## [Task objective]
Please repeat exactly the lines below from the one containing "es.any (fun e" down to the one containing "let c0 : CopyCmd", both included, and nothing else.

━━━━━━━━━━━━━━━━━━━━━━━━━━━━━━

-- ==== Sys2Proof/Machine/Engines.lean ====
section
/-! DEFINITION. Completion tags (07 R174 to R177), copies (07 R171 to R174; 12 R294 to R296), and the work distributor (07 R178 to
R180; 12 R292, R293). -/
namespace Sys2Proof.Machine

/-- Whether a tag releases those that wait for it (07 R176). -/
def Tag.ready (t : Tag) : Bool := t.count == 0 || t.fault

/-- The lowest ready tag of a mask. -/
def State.readyTag (s : State) (n : Nat) (mask : Word) : Option Nat :=
  (List.range 64).find? (fun t => mask.getLsbD t && (s.tag n t).ready)

/-- The acquire of CTWAIT and CTANY (11 R270). -/
def State.tagAcquire (s : State) (n t : Nat) : State := if (s.tag n t).count = 0 then s.acquire n .sys else s

/-- The word of CTANY (07 R176). -/
def anyWord (t : Nat) (v : Word) : Word := word (t + 65536 * v.toNat)

/-- A context of core n that waits for tags, looked at again. -/
def State.tagWaiter (n : Nat) (s : State) (c : Nat) : State :=
  match s.ctx? c with
  | some x =>
    match x.st with
    | .waiting (.tag d t) =>
      if (s.tag n t).ready then (((s.setReg x d (s.tag n t).packed).tagAcquire n t).wake c) else s
    | .waiting (.anyTag d mask) =>
      match s.readyTag n mask with
      | some t => (((s.setReg x d (anyWord t (s.tag n t).packed)).tagAcquire n t).wake c)
      | none => s
    | _ => s
  | none => s

/-- Contexts that wait for tags of a core, looked at again. -/
def State.wakeTags (s : State) (n : Nat) : State :=
  ((s.ctxs.map (·.1)).filter (fun c => coreOf c == n)).foldl (fun t c => State.tagWaiter n t c) s

/-- An operation counted on a tag completes (07 R175). -/
def State.tagDown (s : State) (n t : Nat) : State :=
  let g := s.tag n t
  if Config.cores ≤ n then s else (s.setTag n t { g with count := g.count - 1 }).wakeTags n

/-- Whether a core's cluster drains (01 R21). -/
def State.drains (s : State) (n : Nat) : Bool := match (s.cluster (n / 4)).owner with | .draining _ _ => true | .free => false | .crew _ _ => false

/-- A fault report and its decrement (07 R174, 08 R200): parked while the tag's fault bit is set; discarded while the cluster drains. -/
def State.tagReport (s : State) (p : Parked) : State :=
  let g := s.tag p.core p.tag
  if Config.cores ≤ p.core then s
  else if s.drains p.core then s.tagDown p.core p.tag
  else if g.fault then { s with parked := s.parked ++ [p] }
  else (s.setTag p.core p.tag ⟨g.count - 1, true, p.fr0, p.fr1, p.fr2, p.fr3⟩).wakeTags p.core

/-- The oldest parked report of a tag lands (07 R177). -/
def State.landParked (s : State) (n t : Nat) : State :=
  match s.parked.find? (fun p => p.core == n && p.tag == t) with
  | some p => { s with parked := s.parked.erase p }.tagReport p
  | none => s

/-- A tag number in a register (07 R175). -/
def tagOperand (v : Word) (s : State) (k : Nat → Exec) : Exec := if field v 63 6 != 0 then .trap s (flt .bounds v) else k v.toNat

/-- CTWAIT (07 R176). -/
def execCtwait (d a : Reg) (s : State) : Host.Outcome State Fault Refusal :=
  runSwarm (.ctwait d a) [7] false [a] (fun c x s =>
    tagOperand (s.reg x a) s (fun t =>
      let n := coreOf c
      if (s.tag n t).ready then .ok ((s.setReg x d (s.tag n t).packed).tagAcquire n t) else .busy s (.waiting (.tag d t)))) s

/-- CTANY (07 R176). -/
def execCtany (d a : Reg) (s : State) : Host.Outcome State Fault Refusal :=
  runSwarm (.ctany d a) [7] false [a] (fun c x s =>
    let mask := s.reg x a
    let n := coreOf c
    if mask = 0 then .ok (s.setReg x d 64)
    else match s.readyTag n mask with
      | some t => .ok ((s.setReg x d (anyWord t (s.tag n t).packed)).tagAcquire n t)
      | none => .busy s (.waiting (.anyTag d mask))) s

/-- CTFF (07 R177). -/
def execCtff (d a : Reg) (s : State) : Host.Outcome State Fault Refusal :=
  runSwarm (.ctff d a) [7] false [a] (fun c x s =>
    tagOperand (s.reg x a) s (fun t =>
      let n := coreOf c
      let g := s.tag n t
      let s1 := (s.setReg x d g.packed).setTag n t ⟨g.count, false, 0, 0, 0, 0⟩
      .ok (s1.landParked n t))) s

/-- CTRD (07 R177). -/
def execCtrd (d a : Reg) (i : BitVec 3) (s : State) : Host.Outcome State Fault Refusal :=
  runSwarm (.ctrd d a i) [7] false [a] (fun c x s =>
    tagOperand (s.reg x a) s (fun t =>
      let g := s.tag (coreOf c) t
      let v := match i.toNat with
        | 0 => g.packed
        | 1 => g.fr0
        | 2 => g.fr1
        | 3 => g.fr2
        | _ => g.fr3
      .ok (s.setReg x d v))) s

/-- Whether a layout record's fields are in range (07 R171). -/
def recordOk (w : List Word) : Bool :=
  let g := fun i => w.getD i 0
  let c : CopyCmd := ⟨w, 0, 0, 0, 0, 0, false, 0, false, 0, 0, false, [], [], none, [], []⟩
  field (g 2) 2 0 ≤ 4 && field (g 2) 7 3 == 0 && field (g 2) 63 11 == 0 && 1 ≤ c.ndim && c.ndim ≤ 6 && field (g 3) 63 48 == 0 &&
  (List.range c.ndim).all (fun k => c.extent k != 0 && field (g (4 + 3 * k)) 63 32 == 0) && (w.drop 22).all (· == 0) &&
  c.total ≤ 2 ^ 48 && c.resume ≤ c.total

/-- Digits of an element number over the extents, dimension 0 first. -/
def digits : List Nat → Nat → List Nat
  | [], _ => []
  | x :: l, e => e % x :: digits l (e / x)

/-- Least and greatest of a sum of index x stride over ranges lo to hi of each dimension. -/
def spanOf : List (Nat × Nat × Int) → Int × Int
  | [] => (0, 0)
  | (lo, hi, st) :: l =>
    let r := spanOf l
    if 0 ≤ st then (r.1 + lo * st, r.2 + hi * st) else (r.1 + hi * st, r.2 + lo * st)

/-- The boxes whose union is the elements from RESUME on (11 R275): for each dimension k, those that agree with RESUME above k and pass
it at k; at k = 0 RESUME itself belongs. -/
def boxesFrom (ext dig : List Nat) (st : List Int) : List (List (Nat × Nat × Int)) :=
  (List.range ext.length).filterMap (fun k =>
    let lo := if k = 0 then dig.getD 0 0 else dig.getD k 0 + 1
    if ext.getD k 0 ≤ lo then none
    else some ((List.range ext.length).map (fun i =>
      let e := ext.getD i 0
      let d := dig.getD i 0
      if i < k then (0, e - 1, st.getD i 0) else if i = k then (lo, e - 1, st.getD i 0) else (d, d, st.getD i 0))))

/-- The lowest and highest byte that elements RESUME to T - 1 touch from a base, or none when there is no element. -/
def CopyCmd.range (c : CopyCmd) (base o : Nat) : Option (Int × Int) :=
  let ext := (List.range c.ndim).map c.extent
  let st := (List.range c.ndim).map (fun k => (c.words.getD (o + 3 * k) 0).toInt)
  if c.total ≤ c.resume then none
  else
    let bs := (boxesFrom ext (digits ext c.resume) st).map spanOf
    bs.foldl (fun (acc : Option (Int × Int)) b =>
      let lo : Int := ((c.words.getD base 0).toNat : Int) + b.1
      let hi : Int := ((c.words.getD base 0).toNat : Int) + b.2 + (c.esz : Int) - 1
      match acc with
      | none => some (lo, hi)
      | some (l, h) => some (min l lo, max h hi)) none

/-- The identity of an engine's accesses (07 R173), under the ASID register of the context that issued the copy (13 R304). -/
def CopyCmd.who (s : State) (e : Nat) (c : CopyCmd) : Who :=
  ⟨none, none, some e, c.region, c.asid, !c.supervisor, some c.span,
    if s.drains c.core then some (c.core / 4) else none, none, none⟩

/-- The physical address behind a virtual one by the region's tables alone, whatever rights its page grants; none in the aperture, and where no table
maps it. -/
def State.mapped (s : State) (w : Who) (va : Word) : Option Nat :=
  if field va 63 56 != 0 || Config.aperture ≤ va.toNat then none
  else match (s.leaf w va 0).2 with
    | .ok (e, lvl) => some (bits e.toNat 51 (16 + 10 * lvl) * 2 ^ (16 + 10 * lvl) + va.toNat % 2 ^ (16 + 10 * lvl))
    | .fault _ | .held => none

/-- The runs of lines of local HBM behind a range of virtual lines, page by page (11 R275). A page that no table maps has none.
DEDUCED (entry 14); unsafe. -/
def lineRuns (s : State) (w : Who) : Nat → Nat → Nat → List (Nat × Nat × Nat)
  | 0, _, _ => []
  | fuel + 1, v, last =>
    if last < v then []
    else
      let n := Nat.min (1024 - v % 1024) (last + 1 - v)
      let rest := lineRuns s w fuel (v + n) last
      match s.mapped w (word (64 * v)) with
      | some pa => if s.place pa = .hbm then (v, localOf pa / 64, n) :: rest else rest
      | none => rest

/-- Lines of a range of bytes as runs. -/
def CopyCmd.runs (s : State) (e : Nat) (c : CopyCmd) (r : Option (Int × Int)) : List (Nat × Nat × Nat) :=
  match r with
  | some (lo, hi) =>
    let a := lo.toNat / 64
    let b := hi.toNat / 64
    lineRuns s (c.who s e) (b / 1024 - a / 1024 + 1) a b
  | none => []

/-- The frames of 64 KiB, in any memory of any device, behind a range of bytes. -/
def framesOf (s : State) (w : Who) (need : Need) : Nat → Nat → Nat → List Nat
  | 0, _, _ => []
  | fuel + 1, v, last =>
    if last < v then []
    else
      let rest := framesOf s w need fuel (v + 1) last
      match (s.xlate w need anyPlace (word (65536 * v))).2 with
      | .ok pa => pa / 65536 :: rest
      | _ => rest

/-- Whether a copy's source and destination may share bytes: some frame backs both. -/
def CopyCmd.mayOverlap (s : State) (e : Nat) (c : CopyCmd) : Bool :=
  match c.range 0 5, c.range 1 6 with
  | some (a, b), some (p, q) =>
    let f := framesOf s (c.who s e) Need.load (b.toNat / 65536 - a.toNat / 65536 + 1) (a.toNat / 65536) (b.toNat / 65536)
    let g := framesOf s (c.who s e) Need.put (q.toNat / 65536 - p.toNat / 65536 + 1) (p.toNat / 65536) (q.toNat / 65536)
    f.any g.contains
  | _, _ => false

/-- The engine of a die with the fewest queued commands, the lowest number on a tie (07 R172). -/
def State.pickEngine (s : State) (die : Nat) : Nat :=
  (List.range 32).foldl (fun best i =>
    let e := 32 * die + i
    if (s.engine e).queue.length < (s.engine best).queue.length then e else best) (32 * die)

/-- Entries of an engine's input queue (07 R172). -/
def engineQueue : Nat := 16

/-- When a context's instruction in flight issued: the s-cycle from which its slot may issue again (01 R10). -/
def State.issueMark (s : State) (c : Nat) : Nat := (s.core (coreOf c)).issueAt.getD (slotOf c) 0

/-- Whether an XCP comes after one of this s-cycle that it must precede, at the engine named or at any of the die for a choice: it arrives in
the next s-cycle then (12 R294): the XCPs of one s-cycle come by core, and those of one core in issue order. -/
def State.xcpLate (s : State) (v : Word) (c : Nat) : Bool :=
  let es := if v.getLsbD 15 then (List.range 32).map (· + 32 * dieOfCluster (clusterOf c)) else [field v 14 8]
  es.any (fun e => match (s.engine e).latest with
    | some (t, n, i) => t == s.now && (coreOf c < n || (coreOf c == n && s.issueMark c < i))
    | none => false)

/-- The end of XCP once its record is known (07 R172; 11 R275). -/
def xcpAccept (d : Reg) (va v : Word) (dw : List Word) (c : Nat) (x : Ctx) (s : State) : Exec :=
  let t := field v 5 0
  let n := coreOf c
  let g := s.tag n t
  if !recordOk dw then .trap s (flt .bounds va)
  else if s.xcpLate v c then again s
  else if g.count = 4095 then .busy (s.setReg x d (word (6 + 256))) .reply
  else
    let e := if v.getLsbD 15 then s.pickEngine (dieOfCluster (clusterOf c)) else field v 14 8
    let en := s.engine e
    if engineQueue ≤ en.queue.length then .busy (s.setReg x d 6) .reply
    else
      let c0 : CopyCmd := ⟨dw, va, n, t, x.region, ((s.crew? (clusterOf c)).map (·.1)).getD 0, x.level == .supervisor, x.asid, false, 0, 0,
        false, [], [], none, [], []⟩
      let cmd := { c0 with next := c0.resume, lines := c0.runs s e (c0.range 1 6) }
      let s1 := (s.setEngine e { en with queue := en.queue ++ [cmd], latest := some (s.now, n, s.issueMark c) }).setTag n t { g with count := g.count + 1 }
      .busy (s1.setReg x d (word (256 * e))) .reply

━━━━━━━━━━━━━━━━━━━━━━━━━━━━━━

## [Answer space]
  es.any (fun e => match (s.engine e).latest with
    | some (t, n, i) => t == s.now && (coreOf c < n || (coreOf c == n && s.issueMark c < i))
    | none => false)

/-- The end of XCP once its record is known (07 R172; 11 R275). -/
def xcpAccept (d : Reg) (va v : Word) (dw : List Word) (c : Nat) (x : Ctx) (s : State) : Exec :=
  let t := field v 5 0
  let n := coreOf c
  let g := s.tag n t
  if !recordOk dw then .trap s (flt .bounds va)
  else if s.xcpLate v c then again s
  else if g.count = 4095 then .busy (s.setReg x d (word (6 + 256))) .reply
  else
    let e := if v.getLsbD 15 then s.pickEngine (dieOfCluster (clusterOf c)) else field v 14 8
    let en := s.engine e
    if engineQueue ≤ en.queue.length then .busy (s.setReg x d 6) .reply
    else
      let c0 : CopyCmd := ⟨dw, va, n, t, x.region, ((s.crew? (clusterOf c)).map (·.1)).getD 0, x.level == .supervisor, x.asid, false, 0, 0,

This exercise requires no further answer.